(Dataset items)
§ §

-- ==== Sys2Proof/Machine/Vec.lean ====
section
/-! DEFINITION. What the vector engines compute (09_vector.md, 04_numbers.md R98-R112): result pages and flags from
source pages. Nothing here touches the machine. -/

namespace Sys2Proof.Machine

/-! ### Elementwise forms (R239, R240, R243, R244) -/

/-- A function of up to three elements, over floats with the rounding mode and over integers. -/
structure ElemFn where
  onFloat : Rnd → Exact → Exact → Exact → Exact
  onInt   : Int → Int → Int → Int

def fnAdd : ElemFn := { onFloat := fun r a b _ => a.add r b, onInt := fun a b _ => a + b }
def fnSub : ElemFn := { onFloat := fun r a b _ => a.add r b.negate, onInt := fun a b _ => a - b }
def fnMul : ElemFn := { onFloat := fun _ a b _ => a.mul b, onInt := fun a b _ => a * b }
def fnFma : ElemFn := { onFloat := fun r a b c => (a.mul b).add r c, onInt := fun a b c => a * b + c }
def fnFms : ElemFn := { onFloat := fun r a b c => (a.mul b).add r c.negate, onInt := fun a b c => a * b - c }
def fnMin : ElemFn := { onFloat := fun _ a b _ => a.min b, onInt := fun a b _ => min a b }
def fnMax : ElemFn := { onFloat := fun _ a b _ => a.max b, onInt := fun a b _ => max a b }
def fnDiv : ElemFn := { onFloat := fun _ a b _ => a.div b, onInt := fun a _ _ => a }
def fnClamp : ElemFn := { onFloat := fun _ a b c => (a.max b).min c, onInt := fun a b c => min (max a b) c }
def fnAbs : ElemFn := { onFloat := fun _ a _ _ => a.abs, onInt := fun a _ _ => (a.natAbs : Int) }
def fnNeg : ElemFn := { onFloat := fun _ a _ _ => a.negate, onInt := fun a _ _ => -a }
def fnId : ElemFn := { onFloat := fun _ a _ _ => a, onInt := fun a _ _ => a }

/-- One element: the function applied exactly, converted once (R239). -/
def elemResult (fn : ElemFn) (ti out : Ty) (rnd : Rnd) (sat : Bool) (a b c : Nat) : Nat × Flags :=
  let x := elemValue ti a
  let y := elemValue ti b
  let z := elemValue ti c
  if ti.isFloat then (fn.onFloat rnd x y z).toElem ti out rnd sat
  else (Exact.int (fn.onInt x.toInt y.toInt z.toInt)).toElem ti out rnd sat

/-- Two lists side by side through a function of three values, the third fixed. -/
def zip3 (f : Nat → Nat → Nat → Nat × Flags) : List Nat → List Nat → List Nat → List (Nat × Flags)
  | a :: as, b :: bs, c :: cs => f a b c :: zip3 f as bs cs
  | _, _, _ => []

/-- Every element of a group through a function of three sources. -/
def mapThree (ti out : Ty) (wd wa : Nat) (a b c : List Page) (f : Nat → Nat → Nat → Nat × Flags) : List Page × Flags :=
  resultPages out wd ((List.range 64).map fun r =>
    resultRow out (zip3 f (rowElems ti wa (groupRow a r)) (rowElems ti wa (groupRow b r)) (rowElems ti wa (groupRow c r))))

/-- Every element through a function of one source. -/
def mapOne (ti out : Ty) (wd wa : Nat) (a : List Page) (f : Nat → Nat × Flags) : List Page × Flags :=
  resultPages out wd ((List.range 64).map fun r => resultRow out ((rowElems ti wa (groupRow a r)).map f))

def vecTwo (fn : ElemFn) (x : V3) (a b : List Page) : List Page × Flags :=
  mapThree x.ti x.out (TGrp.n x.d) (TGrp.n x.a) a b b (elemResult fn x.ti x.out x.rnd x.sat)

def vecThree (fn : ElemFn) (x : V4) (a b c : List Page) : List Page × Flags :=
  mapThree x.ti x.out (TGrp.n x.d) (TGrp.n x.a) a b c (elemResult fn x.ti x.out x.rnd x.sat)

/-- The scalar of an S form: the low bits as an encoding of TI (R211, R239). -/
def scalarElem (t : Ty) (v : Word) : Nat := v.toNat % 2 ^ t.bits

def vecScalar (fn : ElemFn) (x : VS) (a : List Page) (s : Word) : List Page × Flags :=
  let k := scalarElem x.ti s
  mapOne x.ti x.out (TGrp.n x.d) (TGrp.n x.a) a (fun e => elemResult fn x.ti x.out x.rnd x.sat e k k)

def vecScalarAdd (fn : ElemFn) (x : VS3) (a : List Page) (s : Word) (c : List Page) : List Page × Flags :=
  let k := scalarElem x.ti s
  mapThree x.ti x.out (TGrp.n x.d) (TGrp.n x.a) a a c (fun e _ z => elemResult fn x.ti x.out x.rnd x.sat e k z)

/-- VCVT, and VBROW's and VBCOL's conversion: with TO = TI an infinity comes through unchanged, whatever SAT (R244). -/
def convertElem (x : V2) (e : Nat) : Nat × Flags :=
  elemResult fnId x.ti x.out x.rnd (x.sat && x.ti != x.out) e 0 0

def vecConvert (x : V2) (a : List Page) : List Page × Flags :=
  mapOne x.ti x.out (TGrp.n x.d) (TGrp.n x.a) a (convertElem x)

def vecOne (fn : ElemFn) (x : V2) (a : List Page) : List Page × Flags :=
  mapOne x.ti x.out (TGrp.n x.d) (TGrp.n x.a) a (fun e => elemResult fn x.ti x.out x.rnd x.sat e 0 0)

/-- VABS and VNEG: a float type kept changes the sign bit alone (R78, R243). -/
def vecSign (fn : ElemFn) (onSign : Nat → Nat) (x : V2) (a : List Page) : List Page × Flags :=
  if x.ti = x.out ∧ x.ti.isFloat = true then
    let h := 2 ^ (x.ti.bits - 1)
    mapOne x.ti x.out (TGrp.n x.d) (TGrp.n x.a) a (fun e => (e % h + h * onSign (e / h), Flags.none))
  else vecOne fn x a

§ §

If a line in the data above includes the string "isFloat", copy it.

  if ti.isFloat then (fn.onFloat rnd x y z).toElem ti out rnd sat
  if x.ti = x.out ∧ x.ti.isFloat = true then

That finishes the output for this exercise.